Rock Creek Bridge Sapulpa Oklahoma │ Original Route 66 Steel Truss Bridge

Rock Creek Bridge on Route 66 in Sapulpa, OK Page Hdr.

Welcome to the Rock Creek Bridge

On a meandering stretch of original highway just west of Sapulpa, Oklahoma, a 100-year-old steel bridge carries travelers across Rock Creek on the same roadbed that became Route 66 in 1926. The Rock Creek Bridge — officially designated Bridge No. 18 at Rock Creek — is one of the most significant surviving Route 66 bridges in Oklahoma: a 1921 Parker through-truss steel span with the remarkable and unusual distinction of a red brick deck, listed on the National Register of Historic Places, and now the proud centerpiece of Sapulpa’s new Route 66 Park. For travelers who want to leave the modern highway and walk across the actual road that millions of Americans drove during Route 66’s golden age, the Rock Creek Bridge offers exactly that experience — a physical, tangible connection to the original Mother Road, exactly where it has always stood.

Where Is the Rock Creek Bridge?

The Rock Creek Bridge is located at approximately 1201 West Ozark Trail, Sapulpa, Oklahoma 74066, on the original Ozark Trail / early Route 66 alignment west of Sapulpa. To reach it, take the junction of U.S. Highway 66 (State Highway 66) and West Ozark Trail approximately one mile west of downtown Sapulpa. The bridge is on the left (south side) when traveling west on the Ozark Trail alignment. Parking is available at the new Route 66 Park adjacent to the bridge. Sapulpa itself is located in Creek County, approximately 15 miles southwest of Tulsa on the northeast Oklahoma Route 66 corridor.

The History of the Rock Creek Bridge

The Ozark Trail: Before Route 66 Existed

To understand the Rock Creek Bridge, you first need to understand the Ozark Trail — the remarkable private road network that predated the federal highway system and laid the groundwork for Route 66 through Oklahoma and beyond.
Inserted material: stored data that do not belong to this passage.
-- ==== Sys2Proof/Laws/State.lean ====
section
/-! SUPPORT. One lemma per block per update: what each shared operation leaves of the state as it was. `X_frame` says which
blocks operation `X` may touch; the field lemmas below it are its projections. -/

namespace Sys2Proof.Machine

/-! ### setFault -/

theorem setFault_frame (f : FaultFlag) (s : State) : setFault f s = { s with niu := (setFault f s).niu } := rfl

@[simp] theorem setFault_power (f : FaultFlag) (s : State) : (setFault f s).power = s.power :=
  (congrArg State.power (setFault_frame f s) :)

@[simp] theorem setFault_tb (f : FaultFlag) (s : State) : (setFault f s).tb = s.tb :=
  (congrArg State.tb (setFault_frame f s) :)

@[simp] theorem setFault_biu (f : FaultFlag) (s : State) : (setFault f s).biu = s.biu :=
  (congrArg State.biu (setFault_frame f s) :)

@[simp] theorem setFault_au (f : FaultFlag) (s : State) : (setFault f s).au = s.au :=
  (congrArg State.au (setFault_frame f s) :)

@[simp] theorem setFault_du (f : FaultFlag) (s : State) : (setFault f s).du = s.du :=
  (congrArg State.du (setFault_frame f s) :)

@[simp] theorem setFault_mm (f : FaultFlag) (s : State) : (setFault f s).mm = s.mm :=
  (congrArg State.mm (setFault_frame f s) :)

@[simp] theorem setFault_ser (f : FaultFlag) (s : State) : (setFault f s).ser = s.ser :=
  (congrArg State.ser (setFault_frame f s) :)

@[simp] theorem setFault_evi (f : FaultFlag) (s : State) : (setFault f s).evi = s.evi :=
  (congrArg State.evi (setFault_frame f s) :)

@[simp] theorem setFault_cu (f : FaultFlag) (s : State) : (setFault f s).cu = s.cu :=
  (congrArg State.cu (setFault_frame f s) :)

@[simp] theorem setFault_tu (f : FaultFlag) (s : State) : (setFault f s).tu = s.tu :=
  (congrArg State.tu (setFault_frame f s) :)

@[simp] theorem setFault_hostRead (f : FaultFlag) (s : State) : (setFault f s).hostRead = s.hostRead :=
  (congrArg State.hostRead (setFault_frame f s) :)

@[simp] theorem setFault_gapDraws (f : FaultFlag) (s : State) : (setFault f s).gapDraws = s.gapDraws :=
  (congrArg State.gapDraws (setFault_frame f s) :)

@[simp] theorem setFault_idleTicks (f : FaultFlag) (s : State) : (setFault f s).idleTicks = s.idleTicks :=
  (congrArg State.idleTicks (setFault_frame f s) :)

@[simp] theorem setFault_pending (f : FaultFlag) (s : State) : (setFault f s).pending = s.pending :=
  (congrArg State.pending (setFault_frame f s) :)

/-! ### State.withTx -/

theorem withTx_frame (s : State) (ch : Channel) (t : Transmitter) : s.withTx ch t = { s with ser := (s.withTx ch t).ser } := rfl

@[simp] theorem withTx_power (s : State) (ch : Channel) (t : Transmitter) : (s.withTx ch t).power = s.power :=
  (congrArg State.power (withTx_frame s ch t) :)

@[simp] theorem withTx_tb (s : State) (ch : Channel) (t : Transmitter) : (s.withTx ch t).tb = s.tb :=
  (congrArg State.tb (withTx_frame s ch t) :)

@[simp] theorem withTx_biu (s : State) (ch : Channel) (t : Transmitter) : (s.withTx ch t).biu = s.biu :=
  (congrArg State.biu (withTx_frame s ch t) :)

@[simp] theorem withTx_au (s : State) (ch : Channel) (t : Transmitter) : (s.withTx ch t).au = s.au :=
  (congrArg State.au (withTx_frame s ch t) :)

@[simp] theorem withTx_du (s : State) (ch : Channel) (t : Transmitter) : (s.withTx ch t).du = s.du :=
  (congrArg State.du (withTx_frame s ch t) :)

@[simp] theorem withTx_mm (s : State) (ch : Channel) (t : Transmitter) : (s.withTx ch t).mm = s.mm :=
  (congrArg State.mm (withTx_frame s ch t) :)

@[simp] theorem withTx_evi (s : State) (ch : Channel) (t : Transmitter) : (s.withTx ch t).evi = s.evi :=
  (congrArg State.evi (withTx_frame s ch t) :)

@[simp] theorem withTx_cu (s : State) (ch : Channel) (t : Transmitter) : (s.withTx ch t).cu = s.cu :=
  (congrArg State.cu (withTx_frame s ch t) :)

@[simp] theorem withTx_tu (s : State) (ch : Channel) (t : Transmitter) : (s.withTx ch t).tu = s.tu :=
  (congrArg State.tu (withTx_frame s ch t) :)

@[simp] theorem withTx_niu (s : State) (ch : Channel) (t : Transmitter) : (s.withTx ch t).niu = s.niu :=
  (congrArg State.niu (withTx_frame s ch t) :)

@[simp] theorem withTx_hostRead (s : State) (ch : Channel) (t : Transmitter) : (s.withTx ch t).hostRead = s.hostRead :=
  (congrArg State.hostRead (withTx_frame s ch t) :)

@[simp] theorem withTx_gapDraws (s : State) (ch : Channel) (t : Transmitter) : (s.withTx ch t).gapDraws = s.gapDraws :=
  (congrArg State.gapDraws (withTx_frame s ch t) :)

@[simp] theorem withTx_idleTicks (s : State) (ch : Channel) (t : Transmitter) : (s.withTx ch t).idleTicks = s.idleTicks :=
  (congrArg State.idleTicks (withTx_frame s ch t) :)

@[simp] theorem withTx_pending (s : State) (ch : Channel) (t : Transmitter) : (s.withTx ch t).pending = s.pending :=
  (congrArg State.pending (withTx_frame s ch t) :)

/-! ### State.withRx -/

theorem withRx_frame (s : State) (ch : Channel) (r : Receiver) : s.withRx ch r = { s with ser := (s.withRx ch r).ser } := rfl

@[simp] theorem withRx_power (s : State) (ch : Channel) (r : Receiver) : (s.withRx ch r).power = s.power :=
  (congrArg State.power (withRx_frame s ch r) :)

@[simp] theorem withRx_tb (s : State) (ch : Channel) (r : Receiver) : (s.withRx ch r).tb = s.tb :=
  (congrArg State.tb (withRx_frame s ch r) :)

@[simp] theorem withRx_biu (s : State) (ch : Channel) (r : Receiver) : (s.withRx ch r).biu = s.biu :=
  (congrArg State.biu (withRx_frame s ch r) :)

@[simp] theorem withRx_au (s : State) (ch : Channel) (r : Receiver) : (s.withRx ch r).au = s.au :=
  (congrArg State.au (withRx_frame s ch r) :)

@[simp] theorem withRx_du (s : State) (ch : Channel) (r : Receiver) : (s.withRx ch r).du = s.du :=
  (congrArg State.du (withRx_frame s ch r) :)

@[simp] theorem withRx_mm (s : State) (ch : Channel) (r : Receiver) : (s.withRx ch r).mm = s.mm :=
  (congrArg State.mm (withRx_frame s ch r) :)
In the early 20th century, before the U.S. Highway System was established, a patchwork of locally promoted automobile roads crisscrossed the country, each maintained by private associations, county governments, and the communities along their routes. The Ozark Trail was one of the most significant of these — a network of roads connecting St. Louis to the Southwest, promoted by local associations as a marked and improved route for the growing number of automobile travelers.

In the area west of Sapulpa, the Ozark Trail corridor was established along what is now the West Ozark Trail road in the mid-1910s. The route was originally unpaved — a graded and occasionally graveled dirt road — but by the early 1920s, growing automobile traffic and the advocacy of the Good Roads movement prompted a significant upgrade. In 1921, the segment was redesignated as Oklahoma State Highway No. 7 as part of a state project to link Sapulpa and Bristow with a modern, improved roadway. The new highway specification called for an 18-foot-wide roadbed, two lanes of traffic, and Portland concrete paving — completed in 1924–25. It was as part of this upgrade that the Rock Creek Bridge was constructed.

Building the Bridge: 1921

The Rock Creek Bridge was constructed in 1921 by the Concrete and Steel Construction Company. The bridge was designed to carry the growing volume of automobile traffic across Rock Creek, one of the small waterways that crossed the Ozark Trail alignment west of Sapulpa. Its construction marked a significant advance in the road’s capability: unlike earlier shallow-water crossings on simple wooden bridges or ford crossings, the steel truss bridge allowed reliable year-round crossing of the creek regardless of water levels.

The bridge’s most distinctive feature — visible to anyone walking across it today — is its red brick deck. This is an unusually rare characteristic for a steel truss bridge of this era; most bridges of this type used concrete or timber decking. The brick surface gave the crossing a particular visual character, and it survives today as one of the bridge’s most photographed and talked-about features. The roadbed west of the bridge was paved with Portland concrete in 1924–25 as part of the state highway improvement project, creating one of the earliest paved road segments in this part of Oklahoma.

Route 66 Arrives: 1926

When the U.S. Highway System was commissioned on November 11, 1926, the existing Ozark Trail / State Highway 7 alignment west of Sapulpa was incorporated into the new U.S. Highway 66 — and the Rock Creek Bridge became, overnight, part of the most ambitious highway project in American history. The bridge that local workers had built in 1921 to carry Ozark Trail traffic was now carrying Route 66 travelers from Chicago toward Los Angeles — the full sweep of the American continent on a road that connected the industrial Midwest to the Pacific Southwest. By the mid-1930s, Oklahoma had paved its entire Route 66 section, and traffic through the Rock Creek Bridge increased year by year through the Dust Bowl era, the wartime years, and the postwar golden age of American road travel.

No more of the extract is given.